George Osborne has floated a new public sector recruitment policy to be applied should the Conservatives get into power: all media advertising for government jobs will be pulled and instead a central website will be set up (at an alleged cost of £5m a year) to offer them.
Given that he could be the next-but-one Chancellor of the Exchequer, I hope that Mr Osborne is making a cynical appeal to public ignorance of recruitment markets and eBusiness costs, rather than believing this plan to be a good idea in its own right.
We’re the Tories, so let’s nationalise stuff
For starters, the £5m a year cost is a gross understatement. In the private sector, market leading online job site Monster.com spends $187m on non-marketing non-wage costs to offer 12 million jobs a year. The civil service site would offer about 1.2 million jobs a year (20%ish turnover on 5.5ish million public sector workers); even assuming Monster’s size generates no economies of scale, then this takes the cost up to $19m (£10m).
Now, given that it costs the government £40,000 a year to run a blog, and given that Monster.com’s original setup costs have been written off, do we think that the real cost will be in the £5m bracket, the £50m bracket, or the £500m bracket…?
I don’t understand, unless he is merely appealing to ignorance (or the desire to stick one to the Guardian, which currently has the highest market share for public sector recruitment), why Mr Osborne would float a policy of nationalisation that’s guaranteed to result in another public IT disaster.
Wanted: blind janitor with 1337 5k177z
In any case, there is absolutely no way the government could rely on this site for job advertising.
While Sir Humphrey may be the public stereotype of a civil servant, many public sector roles are not highly skilled.
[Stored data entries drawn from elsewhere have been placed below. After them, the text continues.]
-- ==== Sys2Proof/Machine/Dma.lean ====
section
/-! DEFINITION. Machine/Dma.lean: DMA channels (R201 to R219): chains and descriptors, pieces, index tables, watches, pulses, halts and the
actions that end them. -/
namespace Sys2Proof.Machine

/-! ## Channels -/

/-- A channel with no chain. -/
def DmaCh.init : DmaCh :=
  { descr := none, ctx := none, own := false, starter := none, fetching := false, slotWait := false, waitRecord := none, carried := [],
    movedAt := 0, headPhys := false, ahead := none, issued := 0, groups := [], ending := none }

/-- Channel `x` beside its registers. -/
def State.chan (s : State) (x : Nat) : DmaCh := s.chans.get x DmaCh.init

/-- The state with channel `x` replaced. -/
def State.setChan (s : State) (x : Nat) (c : DmaCh) : State := { s with chans := s.chans.set DmaCh.init x c }

/-- Channel states of DMA_CH_STATUS (R217). -/
def chUnbound : Nat := 0
/-- IDLE. -/
def chIdle : Nat := 1
/-- RUNNING. -/
def chRunning : Nat := 2
/-- WAITING. -/
def chWaiting : Nat := 3
/-- HALTED. -/
def chHalted : Nat := 4
/-- ENGINE_HALT. -/
def chEngineHalt : Nat := 5
/-- DRAINING. -/
def chDraining : Nat := 6

/-- Halt causes of DMA_CH_STATUS beyond the statuses of R160 (R217). -/
def haltFormat : Nat := 0x20
/-- DESC_FETCH. -/
def haltFetch : Nat := 0x21
/-- WAIT_SRC. -/
def haltWaitSrc : Nat := 0x22
/-- WAIT_BROKEN. -/
def haltWaitBroken : Nat := 0x23
/-- INDEX_PREFETCH. -/
def haltIndex : Nat := 0x30
/-- SQUASHED. -/
def haltSquashed : Nat := 0x31

/-- The state of channel `x`. -/
def State.chState (s : State) (x : Nat) : Nat := s.fld F.DMA_CH_STATUS_state x

/-- The state with channel `x` in a state. -/
def State.setChState (s : State) (x st : Nat) : State := s.setFld F.DMA_CH_STATUS_state x st

/-- The composition that channel `x` is bound to. -/
def State.chComp (s : State) (x : Nat) : Nat := s.fld F.DMA_CH_STATUS_composition x

/-- Whether a channel has stopped issuing requests: its work ends once those outstanding have completed, or its record waits (R214, R406). -/
def DmaCh.stopped (c : DmaCh) : Bool := c.ending.isSome || c.waitRecord.isSome

/-- The number of a channel's fault records' context. -/
def DmaCh.ctxNo (c : DmaCh) : Nat := c.ctx.getD noCtx

/-! ## Pulses and watches (R210 to R212) -/

/-- Whether a pulse of an engine goes into the half of a command processor that is asleep (R257). -/
def State.pulseHeld (s : State) (e p : Nat) : Bool := islEast e != islEast (cpIsl p) && s.asleep (islEast (cpIsl p))

/-- Emit a pulse of channel `x` to the command processor that started its chain, stamped by the engine's island (R210, R307); one into a half
asleep raises its wake and waits in the SYNC hold buffer (R257). -/
def State.pulse (s : State) (x status cause head pos : Nat) : State :=
  let (st, s) := s.stamp (x / 16)
  match (s.chan x).starter with
  | none => s
  | some p =>
    let s := s.when (s.pulseHeld (x / 16) p) fun s => s.seamWake (cpIsl p)
    { s with pulses := s.pulses ++ [{ x := x, cp := p, status := status, cause := cause, done := (s.reg .DMA_CH_DONE x).toNat,
                                      dt := st.1, head := head, pos := pos }] }

/-- A descriptor's sillage record, where its layer is nonzero (R210, R310). -/
def State.dmaTrace (s : State) (x kind layer operator : Nat) : State :=
  if layer = 0 then s
  else s.trace (x / 16) kind (s.chComp x) 0 layer operator (engineCode 1 x) (s.chan x).ctxNo 0

/-! ## Descriptors (R204 to R206) -/

/-- An unsigned field of a descriptor. -/
def Descr.u (d : Descr) (off n : Nat) : Nat := leNat ((d.bytes.drop off).take n)

/-- A signed 8-byte field of a descriptor. -/
def Descr.i (d : Descr) (off : Nat) : Int := signed (d.u off 8) 64

/-- The type of a descriptor. -/
def Descr.type (d : Descr) : Nat := d.u 0 1
/-- The flags byte. -/
def Descr.flags (d : Descr) : Nat := d.u 1 1
/-- Whether a flag bit is set. -/
def Descr.flag (d : Descr) (i : Nat) : Bool := bits d.flags i i == 1
/-- L of R205. -/
def Descr.len (d : Descr) : Nat := d.u 4 4

/-- The 8-byte and smaller fields that a type does not use: offset and length (R204, R205). -/
def Descr.unused (d : Descr) : List (Nat × Nat) :=
  let index := [(0x40, 8), (0x48, 4), (0x4C, 1)]
  let plane := [(0x1C, 4), (0x30, 8), (0x38, 8)]
  let row := [(0x18, 4), (0x20, 8), (0x28, 8)]
  match d.type with
  | 0 => [(4, 4), (8, 8), (0x10, 8)] ++ row ++ plane ++ index
  | 1 => row ++ plane ++ index
  | 2 => plane ++ index
  | 3 => index
  | _ => row ++ plane

/-- The fields that are zero in every descriptor. -/
def zeroFields : List (Nat × Nat) := [(2, 2), (0x4D, 3), (0x5A, 6), (0x66, 2), (0x70, 16)]

/-- Whether the fields of a descriptor lie in their ranges (R204, R205); addresses have 52 bits, or 48 with phys (R206). -/
def Descr.inRange (d : Descr) : Bool :=
  let top := if d.flag 5 then 2 ^ 48 else 2 ^ 52
  let small (off : Nat) : Bool := decide (d.u off 8 < top)
  let one (off : Nat) (m : Nat) : Bool := decide (1 ≤ d.u off 4) && decide (d.u off 4 ≤ m)
  let lenOk := match d.type with
    | 0 => true
    | 1 => decide (1 ≤ d.len)
    | 2 | 3 => decide (1 ≤ d.len) && decide (d.len ≤ 2 ^ 24)
    | _ => decide (1 ≤ d.len) && decide (d.len ≤ 65536)
  let rowsOk := match d.type with
    | 2 => one 0x18 (2 ^ 24)
    | 3 => one 0x18 (2 ^ 24) && one 0x1C (2 ^ 24)
    | 4 | 5 => one 0x48 (2 ^ 32 - 1) && decide (d.u 0x4C 1 ≤ 16) && d.u 0x40 8 % 64 == 0 && small 0x40
    | _ => true
  lenOk && rowsOk && small 8 && small 0x10 && decide (d.u 0x58 2 < 1344) && (d.flag 2 || small 0x68)

/-- Whether a descriptor passes R206, in a chain of this context and kind. -/
def State.descrOk (s : State) (c : DmaCh) (d : Descr) : Bool :=
  let rt := match c.ctx with
    | some k => ((s.ctxs.find k).map (·.rt)).getD false
    | none => true
  decide (d.type ≤ 5) && (zeroFields ++ d.unused).all (fun f => d.u f.1 f.2 == 0) && bits d.flags 7 6 == 0 && d.inRange &&
    (bits d.flags 4 3 != 0 || rt) && (!d.flag 5 || c.own)

/-- The number of pieces of a descriptor (R205). -/
def Descr.total (d : Descr) : Nat :=
  match d.type with
  | 0 => 0
  | 1 => (d.u 0x10 8 % 4096 + d.len + 4095) / 4096
  | 2 => d.u 0x18 4
  | 3 => d.u 0x18 4 * d.u 0x1C 4
  | _ => d.u 0x48 4

/-- A piece: its source, none where zeros are written, its destination, none where nothing is written, its length. -/
structure DmaPiece where
  src : Option Nat
  dst : Option Nat
  len : Nat
  deriving DecidableEq, Repr

/-- An address moved by a signed step, modulo 2^64. -/
def stepAddr (a : Nat) (d : Int) : Nat := (((a : Int) + d) % 2 ^ 64).toNat

/-- Piece `k` of a descriptor, with index entry `idx` where its type has one (R205, R207). -/
def Descr.piece (d : Descr) (k idx : Nat) : DmaPiece :=
  let src := d.u 8 8
  let dst := d.u 0x10 8
  let u := 2 ^ d.u 0x4C 1
  match d.type with
  | 1 =>
    let lo := if k = 0 then dst else (dst / 4096 + k) * 4096
    let hi := min ((dst / 4096 + k + 1) * 4096) (dst + d.len)
    ⟨some (src + (lo - dst)), some lo, hi - lo⟩
  | 2 => ⟨some (stepAddr src (k * d.i 0x20)), some (stepAddr dst (k * d.i 0x28)), d.len⟩
  | 3 =>
    let i1 : Int := k % d.u 0x18 4
    let i2 : Int := k / d.u 0x18 4
    ⟨some (stepAddr src (i1 * d.i 0x20 + i2 * d.i 0x30)), some (stepAddr dst (i1 * d.i 0x28 + i2 * d.i 0x38)), d.len⟩
  | 4 => ⟨if idx = 0xFFFFFFFF then none else some (src + idx * u), some (dst + k * d.len), d.len⟩
  | 5 => if idx = 0xFFFFFFFF then ⟨none, none, 0⟩ else ⟨some (src + k * d.len), some (dst + idx * u), d.len⟩
  | _ => ⟨none, none, 0⟩

/-! ## Accesses of a channel (R202, R205, R206, R218) -/

/-- The class of a descriptor's transfers (R204, R205). -/
def Descr.cls (d : Descr) : Nat := bits d.flags 4 3

/-- Whether a descriptor's addresses are physical (R206). -/
def Descr.phys (d : Descr) : Bool := d.flag 5

/-- The address-space tag of a channel's chain: its context's; management firmware's tag 0 for its own work (R203, R206, R221). -/
def State.chanTag (s : State) (x : Nat) : Nat :=
  match (s.chan x).ctx with
  | some c => s.ctxTag c
  | none => 0

/-- The space of the accesses of a requester of channel `x`: physical with selector 0, or the engine's micro-TLB (R202, R206). -/
def State.chanSpace (s : State) (x : Nat) (phys : Bool) (q : Requester) : Space :=
  if phys then .phys 0 else .virt (.eng (x / 16)) q (s.chanTag x)

/-- The requester of an access for channel `x`: it carries its composition and epoch (R162, R218). -/
def State.chanWho (s : State) (x : Nat) (own : Owner) (cls : Nat) : Who := ⟨own, some (s.chComp x), s.epochOf (s.chComp x), cls⟩

/-! ## Halts and ends (R214, R216, R406) -/

/-- A channel enters HALTED with its cause; one that drains stays DRAINING (R214, R218). -/
def State.enterHalted (s : State) (x cause : Nat) : State :=
  let s := s.when (s.chState x != chDraining) fun s => s.setChState x chHalted
  (s.setFld F.DMA_CH_STATUS_cause x cause).setChan x { s.chan x with waitRecord := none }

/-- Latch the first failing request: address, direction, whether physical (R214). -/
def State.latchFail (s : State) (x addr : Nat) (write phys : Bool) : State :=
  ((s.setFld F.DMA_CH_FAIL_addr x (addr % 2 ^ 52)).setFld F.DMA_CH_FAIL_dir x write.toNat).setFld F.DMA_CH_FAIL_phys x phys.toNat

/-- The first piece of the descriptor that is not complete: the first with a write in a commit group that is not DONE, else the first that has not
been issued (R210, R217). -/
def State.firstOpen (s : State) (x : Nat) : Nat :=
  ((s.chan x).groups.filter fun g => s.ledger.any fun e => e.2.seq == g.1 && e.2.state != 4).foldl (fun m g => min m g.2.1) (s.chan x).issued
The median wage in the public sector is £488 a week, slightly above the private sector median wage. There are an awful lot of people working in the public sector on low incomes with poor literacy and IT skills (after all, how much of an IT whizz does a park-keeper need to be?), so recruiting them over the web is not going to produce a good selection of candidates.
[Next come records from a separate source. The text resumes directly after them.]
/-- PORT_DISABLE: PRT_CFG is written with enable = 0: OFF, after R289 where the port is UP (R289, R291). -/
def execPortDisable (k : Nat) (v : Word) (s : State) : Out :=
  checked (decide (k < 8))
    (if F.PRT_CFG_enable.of v = 1 then s
     else
       let s := (s.writePrtCfg k v).setFld F.PRT_CFG_enable k 0
       if s.ptState k = ptUp then s.startAway k 2 else s.portOff k)

/-- The feed of a port as its atomiser finds it: bit w of `wl` set where wavelength w is below threshold (R266, R291). -/
def State.setFeed (s : State) (k wl : Nat) : State :=
  let s := (s.setFld F.PRT_LOS_STATUS_feed_wl k wl).setFld F.PRT_LOS_STATUS_feed_los k (if wl % 256 = 255 then 1 else 0)
  if wl % 256 = 0 then s else s.setFld F.PRT_LOS_STATUS_feed_stk k 1

/-- FEED_RECHECK: a DARK port checks its feed, at step 1 and each 1 ms from then on; with a wavelength above threshold it searches (R277). -/
def execFeedRecheck (k wl : Nat) (s : State) : Out :=
  checked (decide (k < 8))
    (let p := s.port k
     if s.ptState k ≠ ptDark ∨ s.fld F.PRT_CFG_enable k = 0 ∨ (s.aon.dt ≠ p.startAt ∧ s.aon.dt < p.startAt + us 1000) then s
     else
       let s := (s.setFld F.PRT_LOS_STATUS_feed_wl k wl).setFld F.PRT_LOS_STATUS_feed_los k (if wl % 256 = 255 then 1 else 0)
       let s := s.onPort k fun p => { p with step := 1, startAt := s.aon.dt }
       if wl % 256 = 255 then s else s.setPtState k ptSearch)

/-- LINK_SIGNAL_DETECT: signal on the receive lanes: a searching port, or a GONE one that listens with its domain ON and its feed there, starts at
step 3 (R277, R279). -/
def execLinkSignalDetect (k : Nat) (s : State) : Out :=
  checked (decide (k < 8))
    (if (s.ptState k = ptSearch ∧ (s.port k).step = 2) ∨
         (s.ptState k = ptGone ∧ s.domOn (120 + k) ∧ s.fld F.PRT_LOS_STATUS_feed_los k = 0) then
       let s := (s.setFld F.PRT_LOS_STATUS_los k 0).setFld F.PRT_LOS_STATUS_rx_lane k 0
       (s.setPtState k ptTrain).onPort k fun p => { p with step := 3, sigAt := s.aon.dt }
     else s)

/-- The refusal of a partner at step 6, 0 for none: its chain must verify to an operator trust anchor that the flacon holds (R278). -/
def State.refusal (s : State) (k : Nat) (b : BringUp) : Nat :=
  let role := s.fld F.PRT_CFG_role k
  let peer := s.fld F.PRT_CFG_peer_id k
  if !b.chainOk || !s.flacon.anchors.contains b.anchor then pcCert
  else if b.role ≠ role ∨ (peer ≠ 0 ∧ peer ≠ b.node) ∨ (role = 2 ∧ !b.namesUs) ∨ s.fld F.PRT_NODE_ID_node 0 = 0 then pcRole
  else 0

/-- The cause of a bring-up step that fails: AUTH for authentication, STEP_TIMEOUT for the others (DEDUCED, log 42). -/
def stepCause (step : Nat) : Nat := if step = 6 then pcAuth else pcStep

/-- Step 4 has its lane maps: both directions are judged (R267, R277). -/
def State.lanesTrained (s : State) (k : Nat) (b : BringUp) : State :=
  let s := s.onPort k fun p => { p with txBad := b.badTx % 2 ^ 32, rxBad := b.badRx % 2 ^ 32 }
  let t := s.judgeLanes k true
  let r := t.1.judgeLanes k false
  if t.2 && r.2 then r.1.onPort k fun p => { p with step := 5 } else r.1.portDown k pcLanes

/-- The key and the salt that a secret gives the direction in which a node sends (R276). -/
def linkKey (secret node : Nat) : LinkKey := ⟨Config.hkdfKey secret node, (Config.hkdfSalt secret node).toNat⟩

/-- The frame in clear of step 4: this side's good-lane map, node identity and role, in a message whose layout is the model's (R277; DESIGN CHOICE,
log 41). -/
def State.trainFrame (s : State) (k : Nat) : Frame :=
  let m : PortMsg := { PortMsg.of 0x30 with status := s.fld F.PRT_CFG_role k, tag := s.fld F.PRT_NODE_ID_node 0, aux := 2 ^ 32 - 1 - s.rxFailed k % 2 ^ 32 }
  { ftype := 4, phase := 0, island := 120 + k, ack := 0, ctr := 0, dt := s.dtOf (120 + k), zero := 0,
    segs := msgSegs 0 [{ msg := m, data := [], cls := clsBulk }], corrected := 0, uncorrected := 0, tagOk := true }

/-- Step 4 begins: a TRAIN frame leaves (R277). -/
def State.startTraining (s : State) (k : Nat) : State :=
  let f := s.trainFrame k
  (s.onPort k fun p => { p with step := 4 }).emit (.frame k f (clearWire f))

/-- Step 6: the partner's role and identity are kept; it is refused, or the first key phase is installed, under a fresh secret (R276 to R278). -/
def State.authenticated (s : State) (k : Nat) (b : BringUp) : State :=
  let s := (s.setFld F.PRT_STATUS_peer_role k b.role).setFld F.PRT_STATUS_peer_node k b.node
  let c := s.refusal k b
  if c ≠ 0 then ((s.setPtState k ptRefused).setFld F.PRT_STATUS_cause k c).onPort k fun p => { p with step := 0 }
  else
    let q := s.free 64
    let s := (q.2.setFld F.PRT_STATUS_key_phase k 0).setReg .PRT_TX_CTR k 0#64
    s.onPort k fun p =>
      { p with step := 7, expect := 0, phase := 0, old := none, replay := [], sentAt := s.aon.dt, rxOld := none,
               txKey := some (linkKey q.1.toNat (s.fld F.PRT_NODE_ID_node 0)), rxKey := some (linkKey q.1.toNat b.node) }

/-- A port enters UP (R277, R279, R304). -/
def State.portUpNow (s : State) (k : Nat) : State :=
  let s := ((s.setPtState k ptUp).setReg .TIM_OWD k 0#64).setReg .TIM_OWD_AUX k 0#64
  s.onPort k fun p => { p with step := 0, backoff := 200000, retryAt := none, heardAt := s.aon.dt, delays := [], away := 0 }

/-- BRINGUP_STEP_DONE: the running step of bring-up ends with what it found; it advances, refuses the partner, or takes the port DOWN
(R267, R277, R278). -/
def execBringupStepDone (k : Nat) (b : BringUp) (s : State) : Out :=
  checked (decide (k < 8))
    (let p := s.port k
     let next (n : Nat) : State := s.onPort k fun p => { p with step := n }
     if p.step = 0 ∨ p.step = 2 ∨ s.ptState k = ptDark then s
     else if p.step = 1 ∧ (!s.domOn (120 + k) ∧ b.ok) then s
     else if !b.ok then s.portDown k (stepCause p.step)
     else
       match p.step with
       | 1 => next 2
       | 3 => s.startTraining k
       | 4 => s.lanesTrained k b
       | 5 => (next 6).setPtState k ptAuth
       | 6 => s.authenticated k b
       | _ => s.portUpNow k)

/-- The bound of a bring-up step in ticks from the signal (R277). -/
def stepBound (step : Nat) : Nat := [0, 0, 0, 4000000, 5000000, 6000000, 16000000, 16200000].getD step 0

/-- BRINGUP_STEP_TIMEOUT: a step passes its bound; without signal a port searches without limit (R277). -/
def execBringupStepTimeout (k : Nat) (s : State) : Out :=
  checked (decide (k < 8))
    (let p := s.port k
     if 3 ≤ p.step ∧ p.sigAt + stepBound p.step ≤ s.aon.dt then s.portDown k pcStep else s)

/-- RETRAIN_BACKOFF: the wait of a DOWN port ends and bring-up starts again at step 2 (R279). -/
def execRetrainBackoff (k : Nat) (s : State) : Out :=
  checked (decide (k < 8))
    (match (s.port k).retryAt with
     | some t => if s.ptState k = ptDown ∧ s.fld F.PRT_CFG_auto_retrain k = 1 ∧ t ≤ s.aon.dt then s.searchAgain k else s
     | none => s)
A sizeable proportion even of better-paid people (particularly senior age groups, disabled people and ethnic minority groups, against whom the government is attempting to avoid discriminating at the moment) also do not currently use the Internet for job applications. We’ve all met senior bosses in the private and public sectors who are very good at their jobs but who rely on their secretaries to print and type their email.
Even among people who are able to use IT for basic work purposes, many may not be willing to trust the online channel for something as important as job recruitment – according to consulting group Forrester, 68% of people don’t even fully trust the web for shopping. A government website is obviously more trustworthy than dodgydavesphishingsite.com, but plenty of people are seriously paranoid about technology.
They’re doing it already, and it isn’t enough
For an obvious, concrete example of why the site wouldn’t be enough on its own, simply Google for online job application statistics, as I did earlier. Nearly all the initial hits are online recruitment pages for public sector roles. And guess what? Despite already having access to this channel, these employers recruit through other channels as well…
A list of government recruitment sites wouldn’t be a bad idea – at the moment, there is no central resource that points applicants both to the civil service careers site and to the London councils careers site, as well as all the other arms of government and quango-ery (apart from Google).
But turning this link-list into a mega-IT project in a doomed plan to annoy the Guardian would be a tiny little bit silly.
(via Tim and The Daily Pundit, both of whom approve more than they should)
Crikey, you seem to have touched a nerve on that Daily Pundit site!
Seems to me that they're not so much against Big Government as they are against *this* Government. Who'd have thought it?